Hynek Hermansky ICLR 2014 - Invited Talk - Speech Representations: Knowledge or Data?
1.-Speech recognition involves reducing high-rate speech signal to low-rate speech sounds, requiring knowledge from data and textbooks.

2.-Early recognizers used knowledge-based rules or data-driven templates, with data-driven approaches dominating since the 1970s.

3.-Stochastic approach uses Bayes' rule with likelihoods trained on acoustic data and prior probabilities from language data.

4.-Architecture and feature representation are key design choices. Raw speech vs biologically-inspired auditory models considered.

5.-Filtering and smoothing spectra using aspects of human hearing like critical bands and loudness compression helps normalize speaker differences.

6.-Estimating parameters of auditory processing from speech data, not just textbooks, is important.
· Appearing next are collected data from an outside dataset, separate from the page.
-- ==== Sys2Proof/Tests/Slice0.lean ====
section
/-! SUPPORT. Tests: ill-formed commands are refused, single steps give what the manual's own examples give, and each statement's hypotheses
are met by some concrete state. -/

namespace Sys2Proof.Tests

open Sys2Proof Sys2Proof.Machine

/-! ## States -/

def rst : State := State.reset

/-- Bytes of a number, then zeros up to a length. -/
def pad (n : Nat) (bs : List Byte) : List Byte := bs ++ List.replicate (n - bs.length) 0

/-- The block with a supply, in a device state. -/
def dev (n : Nat) : State := { rst with pwr.supply := true }.putF F.JOB_DEVICE_STATE_STATE n

/-- An object of 2 MiB in the fifth page of HBM that context 0 has mapped at 0x200000. -/
def obj0 : TierObj :=
  ⟨0, 2, 0, false, 1, 0, 4, 0x200000, true, false, false, false, false, [], none, .absent, 0, 0, none, false, [], false, 0⟩

def step0 : StepRun := ⟨0, [0], 0, [], 0, [], [], false, false, false, 0, none, false, false, 0, [], [0]⟩

/-- A job of context 0 whose only step runs on core 0. -/
def job0 : Job :=
  ⟨1, 0, 7, 1, 0x200000, 0, 1, .running, 0, some step0, 0, 0, 0, 0, 0, 0, 0, 0, false, false, none, false, false⟩

/-- A tile program of 16 instructions at 0x200000 with 512 KiB of scratchpad, 16 accumulator tiles and 8 barriers. -/
def prog0 : Program := ⟨0, 1, 0x200000, 16, 0, false, 0x80000, 16, 8, 0, [⟨0, 0x100⟩], 0, [], false, [], none, false⟩

/-- Core 0 at instruction 0 of its program, which is `enc`. -/
def tile (enc : BitVec 256) : State :=
  { dev 3 with
    job.jobs := [job0]
    tier.objs := [obj0]
    mem.hbm := storeSetRun zeroByte [] (4 * pageBytes + 0x40) (leBytes 32 enc.toNat)
    cores := [(0, { Core.idle with prog := some prog0 })] }

/-- A section in force. -/
def sec (typ : Nat) (bs : List Byte) : Section := ⟨typ, 0, false, bs⟩

/-- A structure in force: 1,024 cores, one partition of weights at page 512 and one of 64 pages that persists, quotas, a template of the
saffron class for 16 contexts. -/
def image : List Section :=
  [ sec 1 (pad 32 (leBytes 4 0x10 ++ leBytes 2 1024 ++ leBytes 1 4 ++ leBytes 1 0 ++ leBytes 4 0 ++ leBytes 4 4096)),
    sec 3 (List.replicate 272 0xAA ++ ((List.range 4).flatMap fun _ => (List.range 32).flatMap (leBytes 1)) ++ leBytes 4 0),
    sec 5 (pad 32 (leBytes 4 512 ++ leBytes 4 8 ++ leBytes 2 64 ++ leBytes 2 16 ++ leBytes 2 0x10 ++ leBytes 1 0xFF) ++
      pad 32 (leBytes 4 1024 ++ leBytes 4 64 ++ leBytes 2 64 ++ leBytes 2 16 ++ leBytes 2 1 ++ leBytes 1 0xFF)),
    sec 6 (pad 32 ([1024, 0, 1024, 1024].flatMap (leBytes 4))),
    sec 9 ((List.range 10).flatMap fun k =>
      let r := islandRange ([0, 1088, 1152, 1156, 1188, 1196, 1200, 1214, 1216, 1217].getD k 0)
      leBytes 1 0 ++ leBytes 1 k ++ leBytes 2 0 ++ leBytes 2 (if k = 9 then 1000 else r.2.1) ++ leBytes 2 (if k = 9 then 1000 else r.2.2.2) ++ leBytes 2 800 ++ leBytes 2 0),
    sec 10 (List.replicate 48 0),
    sec 11 (pad 144 (leBytes 1 0 ++ leBytes 1 0 ++ leBytes 1 0 ++ leBytes 1 1 ++ leBytes 2 3 ++ leBytes 2 16)),
    sec 12 (pad 32 (leBytes 4 0x0F ++ leBytes 4 0 ++ leBytes 1 0x0F)) ]

/-- A device state with that structure in force. -/
def withImage (s : State) : State :=
  let s := { s with img.sections := image }.putF F.SIL_STATUS_IMAGE_VALID 1
  let s := (s.putF F.GLB_PROFILE_ACTIVE_CORES 1024).putF F.GLB_HBM_PAGES_ALLOC_PAGES 4096
  (List.range 8).foldl (fun s i => s.putF (F.MEM_STACK_PAGES_PAGES i) 4096) s

/-- A patch image of a KIND with one delta section of a TYPE and no entry. -/
def patch (kind typ : Nat) : List Byte :=
  pad 128 (leBytes 4 0x51534931 ++ leBytes 2 1 ++ leBytes 2 kind ++ leBytes 4 324 ++ leBytes 2 1 ++ leBytes 2 0x1024) ++
    pad 64 (leBytes 1 typ ++ leBytes 1 0 ++ leBytes 2 1 ++ leBytes 4 192 ++ leBytes 4 4) ++ leBytes 4 0 ++ List.replicate 128 0

/-- A load of an image under way. -/
def loading (state : Nat) (wait : Bool) (img : List Byte) : State :=
  { withImage (dev 2) with img.image := img, img.wait := wait }.putF F.SIL_STATUS_STATE state
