-- ==== Sys2Proof/HostSyntax.lean ====
section
/-!
DEFINITION. The lines of a host program (30_encoding.md R85, R86): bus operations, commands and pseudo-instructions.
What each line expands to stands in Sys2Proof/Machine/Pseudo.lean; which lines are admitted, in WellFormed.lean.
-/

namespace Sys2Proof

/-- One line of a host program (R85, R86). -/
inductive HostLine where
  /-- `WR a, v` -/
  | wr (a : Addr) (v : Byte)
  /-- `RD a` -/
  | rd (a : Addr)
  /-- `MNEMONIC.kind` -/
  | cmd (i : Instr)
  /-- `.byte 0xNN`: an illegal command byte -/
  | rawByte (c : Byte)
  /-- `WRLEN n` -/
  | wrLen (n : BitVec 32)
  /-- `WRINT x` -/
  | wrInt (x : BitVec 64)
  /-- `WRBUF b0, …` -/
  | wrBuf (bs : List Byte)
  /-- `RDBUF n` -/
  | rdBuf (n : Nat)
  /-- `RDINT` -/
  | rdInt
  /-- `RDST` -/
  | rdSt
  /-- `OPERAND.blob b` -/
  | operandBlob (bs : List Byte)
  /-- `OPERAND.text s`, the text given as its bytes -/
  | operandText (bs : List Byte)
deriving DecidableEq, Repr

end Sys2Proof
end

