-- ==== Sys2Proof/Machine/Flags.lean ====
section
/-!
DEFINITION. The STATUS register (10_state.md R23–R25): the codes of its two fields, the byte they make, and the
fields of a byte. The only status flags of the block (R35).
-/

namespace Sys2Proof.Machine

/-- The error classes (R25, R210). RESOURCE keeps its code and no command raises it (R211; notes/assumptions/10.md). -/
inductive ErrorClass where
  | type
  | length
  | content
  | resource
  | illegalCommand
deriving DecidableEq, Repr

/-- The result kinds of STATUS.RESULT (R24). -/
inductive ResultKind where
  | none
  | value
  | null
  | error
deriving DecidableEq, Repr

/-- STATUS.ERR_CLASS of an error class (R25). Code 0 is NONE, used whenever RESULT is not ERROR. -/
def errorCode : ErrorClass → BitVec 3
  | .type => 1#3
  | .length => 2#3
  | .content => 3#3
  | .resource => 4#3
  | .illegalCommand => 5#3

/-- STATUS.RESULT of a result kind (R24). -/
def resultCode : ResultKind → BitVec 2
  | .none => 0#2
  | .value => 1#2
  | .null => 2#2
  | .error => 3#2

/-- The STATUS byte of its two fields (R23): bits 7:5 are 0, ERR_CLASS is 4:2, RESULT is 1:0. -/
def statusByte (cls : BitVec 3) (result : ResultKind) : Byte := 0#3 ++ cls ++ resultCode result

/-- RESULT, bits 1:0 of STATUS (R23). -/
def resultField (status : Byte) : BitVec 2 := status.extractLsb' 0 2

/-- ERR_CLASS, bits 4:2 of STATUS (R23). -/
def errClassField (status : Byte) : BitVec 3 := status.extractLsb' 2 3

end Sys2Proof.Machine
end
Speech may have evolved to match hearing.

7.-Removing slow spectral variations, similar to cortical processing, helps reduce effects of different frequency responses.

8.-Data-driven discriminative spectral basis using linear discriminant analysis revealed decreasing frequency resolution with increasing frequency, matching human hearing.

9.-Neural networks are useful for deriving small, efficient feature sets like posterior probabilities of speech sounds.

10.-Posterior probabilities can be used directly in hybrid recognition or converted to normally-distributed features for conventional recognizers.

11.-Convolutional nets with shared weights in initial layers learn general auditory filterbank features from data.

12.-Physiological recordings show cortical receptive fields selective to different frequencies, temporal resolutions, and spectral resolutions.

13.-Principal components of receptive fields do bandpass filtering and span 3 critical bands spectrally, as seen in engineered features.

14.-Auditory system maintains information rate by increasing number of neurons as firing rates decrease in higher areas.

15.-Hearing may derive multiple representations of varying sparsity and time scale to pick the most useful one for a situation.

16.-Adapting to unknown situations by monitoring agreement between multiple representations and picking reliable ones is promising.

17.-Deriving reusable knowledge, not just classification boundaries, from training data is important to avoid redundant learning of common sense.

18.-Speech recognizers should use deep, long time spans, and multiple wide parallel representations to handle real-world complexity.

19.-Recurrent networks are a natural way to model long time dependencies in speech spanning at least a segment length.

20.-Cortical representations progress from acoustic features to phonetic features to phonemes to syllables and words at different levels.

21.-Some success reconstructing auditory neural responses from learned sparse representations, similar to vision research.

22.-PCA is a linear approximation, while non-linear ICA and sparse coding may better match auditory system.

23.-Dealing with unknown words/languages/environments not seen in training is a key open problem in speech recognition.

24.-Successfully detecting out-of-vocabulary words would itself be very useful for speech recognizers to handle the unknown.

25.-Sensory systems seem to use multiple parallel representations to extract useful stimulus features and adapt to new situations.

26.-Learning high-level abstractions applicable to many prediction problems may help systems deal with changing environments.

27.-Experimentally investigating parallel representations racing to provide useful features seems promising and consistent with neuroscience.

28.-Machine learning often assumes future data will match past training data, but this is a concerning limitation.

29.-Having systems detect when data/environments have changed from training conditions is an important machine learning problem to address.

30.-The speaker hopes the ML community will work on principled ways to handle unfamiliar data that doesn't match training sets.